MARVO: Marine-Adaptive Radiance-aware Visual Odometry

TL;DR

MARVO tackles underwater visual odometry by fusing physics-aware front-end perception with a probabilistic visual–inertial–barometric backend and an offline RL-driven pose-graph optimizer. The front-end extends LoFTR with a Physics-Aware Radiance Adapter to compensate wavelength-dependent attenuation, enabling stable semi-dense correspondences under turbidity. The back-end uses a fixed-lag GTSAM estimator with PARA-enhanced visual factors and barometric depth, followed by RL-PGO to achieve globally consistent trajectories in SE(2) before restoring to SE(3). Synthetic data generated via SyreaNet plus real-field fine-tuning underpins robust training, with evaluations showing improved AUC, ATE, and drift over baselines on both synthetic and real underwater sequences. The work highlights practical gains for underwater robotics, while outlining limitations due to data scarcity and suggesting future work in 3D mapping and acoustic depth integration.

Abstract

Underwater visual localization remains challenging due to wavelength-dependent attenuation, poor texture, and non-Gaussian sensor noise. We introduce MARVO, a physics-aware, learning-integrated odometry framework that fuses underwater image formation modeling, differentiable matching, and reinforcement-learning optimization. At the front-end, we extend transformer-based feature matcher with a Physics Aware Radiance Adapter that compensates for color channel attenuation and contrast loss, yielding geometrically consistent feature correspondences under turbidity. These semi dense matches are combined with inertial and pressure measurements inside a factor-graph backend, where we formulate a keyframe-based visual-inertial-barometric estimator using GTSAM library. Each keyframe introduces (i) Pre-integrated IMU motion factors, (ii) MARVO-derived visual pose factors, and (iii) barometric depth priors, giving a full-state MAP estimate in real time. Lastly, we introduce a Reinforcement-Learningbased Pose-Graph Optimizer that refines global trajectories beyond local minima of classical least-squares solvers by learning optimal retraction actions on SE(2).

Paper Structure

This paper contains 29 sections, 10 equations, 5 figures, 4 tables.

Figures (5)

  • Figure 1: Overview of MARVO. PARA enhances LoFTR features using physically-informed radiance correction.
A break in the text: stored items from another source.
/-- What the bytes of a loaded package decode to: unreadable at an offset, or a set, with the verdict on its signature. -/
structure Package where
  unreadable : Option Nat := none
  signed     : Bool := true
  set        : ConfigSet := {}
  deriving DecidableEq, Repr

/-! ### What the outside world delivers -/

/-- Who sent a mailbox message: a UDP address and port, or an endpoint pair of the service port (R396, R397). -/
inductive Peer | udp (addr port : Nat) | usb (pair : Fin 2)
  deriving DecidableEq, Repr

/-- A mailbox command as Maruth takes it from a session's command ring (R399, R411): ns since the command before it, session, tag, payload;
for SESSION_OPEN, which has no session yet, its source. -/
structure Req where
  dt      : Nat := 0
  sess    : Nat
  tag     : Nat := 0
  payload : List Byte := []
  src     : Peer := .usb 0
  deriving DecidableEq, Repr

/-- A CAN frame (R282, R288): extended flag, identifier as placed in bits 28..0, DLC code, data, FDF, BRS, ESI, remote. -/
structure CanFrame where
  ext  : Bool := false
  id   : Nat
  dlc  : Nat := 0
  data : List Byte := []
  fdf  : Bool := false
  brs  : Bool := false
  esi  : Bool := false
  rtr  : Bool := false
  deriving DecidableEq, Repr

/-- The PDU of a ZSL IN frame (R307). -/
structure ZIn where
  version  : Nat := 1
  type     : Nat := 2
  flags    : Nat := 0
  station  : Nat
  tn       : Nat
  blockLen : Nat
  configId : Nat
  echoDig  : Nat := 0
  block    : List Byte := []
  digest   : Nat
  deriving DecidableEq, Repr

/-- A partner heartbeat (R340). `crcOk` is the verdict on all its segments. -/
structure HB where
  role     : Nat
  mstate   : Nat
  tn       : Nat
  pstate   : Nat
  flags    : Nat := 0
  setId    : Nat := 0
  digest   : Nat := 0
  tSend    : Nat := 0
  snapshot : List Byte := []
  events   : List (Nat × Nat) := []
  crcOk    : Bool := true
  deriving DecidableEq, Repr

/-- A beacon or witness answer (R350). -/
structure Beacon where
  role   : Nat
  pstate : Nat
  mstate : Nat
  flags  : Nat := 0
  tn     : Nat
  lastA  : Nat := 0
  lastB  : Nat := 0
  setId  : Nat := 0
  deriving DecidableEq, Repr

/-- The outcome a partner reports for a Sage job (R222): status code of R203, iteration count, result blocks x, y, z. -/
structure SOut where
  code : Nat
  iter : Nat
  res  : List (List Int) := []
  deriving DecidableEq, Repr

/-- A force-table entry (R154); `expiry` none stands for 0xFFFFFFFFFFFFFFFF. Beside the fields of R154 it keeps whether SERVICE set it
and when, in µs, which R157 goes by. -/
structure Force where
  varId   : Nat
  elem    : Nat
  fkind   : Nat
  flags   : Nat := 0
  session : Nat := 0xFF
  value   : Nat := 0
  expiry  : Option Nat := none
  svc     : Bool := false
  setAt   : Nat := 0
  deriving DecidableEq, Repr

/-- A CAN transmit request as it takes effect (R282): buffer, frame, arm operand, tag. -/
structure CanReq where
  ch    : Nat
  buf   : Nat
  frame : CanFrame
  arm   : Nat
  tag   : Nat
  deriving DecidableEq, Repr

/-- What a command or the module has ordered for a later boundary. -/
inductive Effect
  | params (es : List (Nat × Nat))
  | varWrite (varId first : Nat) (vals : List Nat)
  | forceSet (f : Force)
  | forceClear (varId elem fkind sess : Nat)
  | taskResume (t : Nat)
  | diReset (mask : Nat)
  | holdAck (g : Nat)
  | loopCheck (kind ch value : Nat)
  | cntClear (first count : Nat)
  | cntThreshold (k source limit : Nat)
  | slotSubmit (slot deadlineUs sess tag : Nat)
  | deadlineTest (slot us : Nat)
  | canTx (r : CanReq) (sess tag : Nat)
  | enterStop | enterService | enterAlone | repairParity (key : Nat)
  | enterRun (warm : Bool) (cause : Nat)
  | shed (on : Bool)
  | partnerShed (on : Bool)
  | throwCancel
  | named (tn : Nat) (forcesBlock staged : Bool)
  | loaded
  deriving DecidableEq, Repr

/-- What a pair member proposes to its partner (R162, R415, R484). -/
inductive Proposal
  | throw (tn : Nat) (forcesBlock staged : Bool)
  | load (p : Package)
  | cmd (tnA : Nat) (e : Effect)
  deriving DecidableEq, Repr

/-- A raw level change of a digital input (R254): channel, instant in µs of module time, new level. -/
structure Edge where
  c    : Nat
  t    : Nat
  high : Bool
  deriving DecidableEq, Repr

/-- A corrected error met by a scrub pass or a self-test: memory kind (0 image SRAM, 1 DRAM, 2 MRAM, 3 CE local, 4 SE
local), engine number for kinds 3 and 4, bank or macro, row, column or sector, whether it is a column, physical address of R13. -/
structure Hit where
  kind : Nat
  num  : Nat := 0
  bank : Nat := 0
  unit : Nat
  col  : Bool := false
  addr : Nat
  deriving DecidableEq, Repr

/-- Identity store of a panel (R386). -/
structure PanelId where
  magicOk : Bool := true
  crcOk   : Bool := true
  width   : Nat
  height  : Nat
  serial  : Nat
  deriving DecidableEq, Repr

/-- Findings of start-up (R467 to R471) that come from outside the model's state: boot copies, self-test results, supply,
panel identity, temperatures, and the cause of word 0 of POWER_UP. -/
structure StartUp where
  cause    : Nat := 0
  boot1Ok  : Bool := true
  boot2Ok  : Bool := true
  ceFail   : List Nat := []
  seFail   : List Nat := []
  fatal    : Bool := false
  tcxoFail : Option Nat := none
  holdup   : Nat := 100
  rows     : List Hit := []
  groupsDead : List Nat := []
  railFail : Bool := false
  setOk    : Bool := true
  panel1   : Option PanelId := none
  vlA      : Nat := 24000
  vlB      : Nat := 24000
  heater   : Bool := false
  deriving DecidableEq, Repr

/-- What a module heard while it listened (R473). -/
structure Heard where
  hbState     : Option Nat := none
  beaconState : Option Nat := none
  sameRole    : Bool := false
  witnessOk   : Bool := false
  deriving DecidableEq, Repr

/-- A best-master data set carried by an Announce message, reduced to what the default algorithm compares (R318). -/
structure Gm where
  prio1    : Nat
  clkClass : Nat
  accuracy : Nat := 0xFE
  variance : Nat := 0xFFFF
  prio2    : Nat
  identity : Nat
  steps    : Nat := 0
  deriving DecidableEq, Repr

/-- A retain-directory entry (R129). -/
structure DirEntry where
  blockId : Nat
  sig     : Nat
  off     : Nat
  bytes   : Nat
  valid   : Bool := true
  deriving DecidableEq, Repr

/-- A retain directory (R129): SET_ID, entries, and whether its header and CRC check. -/
structure RetDir where
  setId   : Nat := 0
  entries : List DirEntry := []
  crcOk   : Bool := false
  deriving DecidableEq, Repr

/-- State of a task as it crosses (R77, R359). -/
structure TaskCopy where
  task      : Nat
  st        : TaskSt
  ovrConsec : Nat := 0
  skip      : Bool := false
  ovrTotal  : Nat := 0
  lastResp  : Nat := 0
  maxResp   : Nat := 0
  evtPend   : Nat := 0
  evtCount  : Nat := 0
  evtLost   : Nat := 0
  deriving DecidableEq, Repr

/-- State of a station as it crosses, with its held values (R314, R359). -/
structure StationCopy where
  st     : Nat
  code   : StaSt
  miss   : Nat := 0
  good   : Nat := 0
  useSub : Bool := false
  last   : Option (List Byte) := none
  deriving DecidableEq, Repr

/-- Presentation, status word and published bank of a slot as they cross (R359): word, tag and iteration count of the current and of the
latched presentation, the elements of the published result blocks. -/
structure SlotCopy where
  slot      : Nat
  cur       : Nat × Nat × Nat := (0, 0, 0)
  latched   : Nat × Nat × Nat := (0, 0, 0)
  last      : Nat := 0
  pubBank   : Bool := false
  published : Bool := false
  store     : List (Nat × Int) := []
  deriving DecidableEq, Repr

/-- An armed hardware timer event as it crosses: event, instance, task, TN_ev (R120, R359). -/
structure TimerCopy where
  no   : Nat
  inst : Nat
  task : Nat
  tnEv : Nat
  deriving DecidableEq, Repr

/-- Part of the state that crosses in a re-synchronisation or a checkpoint (R359). A `full` part replaces the memories as a whole; else
`pages` names the 4 KiB pages it replaces, those of RET after those of GLB, and every other cell is written as it stands. The lists of
tasks, stations, slots, timers and the directory stand for the whole of each when they are present. -/
structure StatePart where
  full  : Bool := false
  pages : List Nat := []
  glb   : List Host.Cell := []
  ret   : List Host.Cell := []
  insts : List (Nat × Nat × List Byte) := []
  locs  : List (Nat × List Host.Cell) := []
  outs  : List (Nat × List Host.Cell) := []
  forces : Option (List Force) := none
  tasks : List TaskCopy := []
  stations : List StationCopy := []
  slots : List SlotCopy := []
  timers : Option (List TimerCopy) := none
  dir   : Option RetDir := none
  deriving DecidableEq, Repr

/-- A segment of the re-synchronisation stream (R359): the source's main set, a base page, or the journal of one tick. -/
inductive ResyncSeg
  | mainSet (s : ConfigSet)
  | base (p : StatePart) (last : Bool)
  | journal (tn nw sd : Nat) (p : StatePart)
  deriving DecidableEq, Repr

end Sys2Proof.Machine
end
Corrected visual factors are fused with IMU and barometric depth in a GTSAM factor graph to produce real-time VO. An offline reinforcement-learning agent performs pose-graph refinement to obtain globally consistent trajectories.
  • Figure 2: Examples of synthetic data used in MARVO. Each row shows an example from a different dataset (ScanNet, TartanAir, Hypersim): original RGB image, corresponding depth map, and the generated synthetic underwater image with simulated attenuation and scattering.
  • Figure 3: Qualitative feature matching comparison: MARVO produces denser and more geometrically stable correspondences than SuperGlue, ORB, and LoFTR under underwater conditions characterized by turbidity, color attenuation, and low texture. Conventional matchers degrade noticeably, while MARVO maintains semi-dense and spatially coherent matches through physics-aware radiance modulation.
  • Figure 4: PARA architecture: The Physics-Aware Radiance Adapter takes coarse CNN features and predicts per-pixel attenuation and backscatter fields. These are used to generate a radiance correction mask $\Gamma(x)$, which normalizes intermediate descriptors before transformer matching. PARA compensates for wavelength-dependent attenuation, color imbalance, and contrast degradation common in underwater environments.
  • Figure 5: Reinforcement learning-based pose-graph optimization. A GNN encoder maps an initial pose graph to latent edge features, which condition a recurrent SAC agent. The agent iteratively applies retraction actions; a final linear least-squares step produces the optimized pose graph.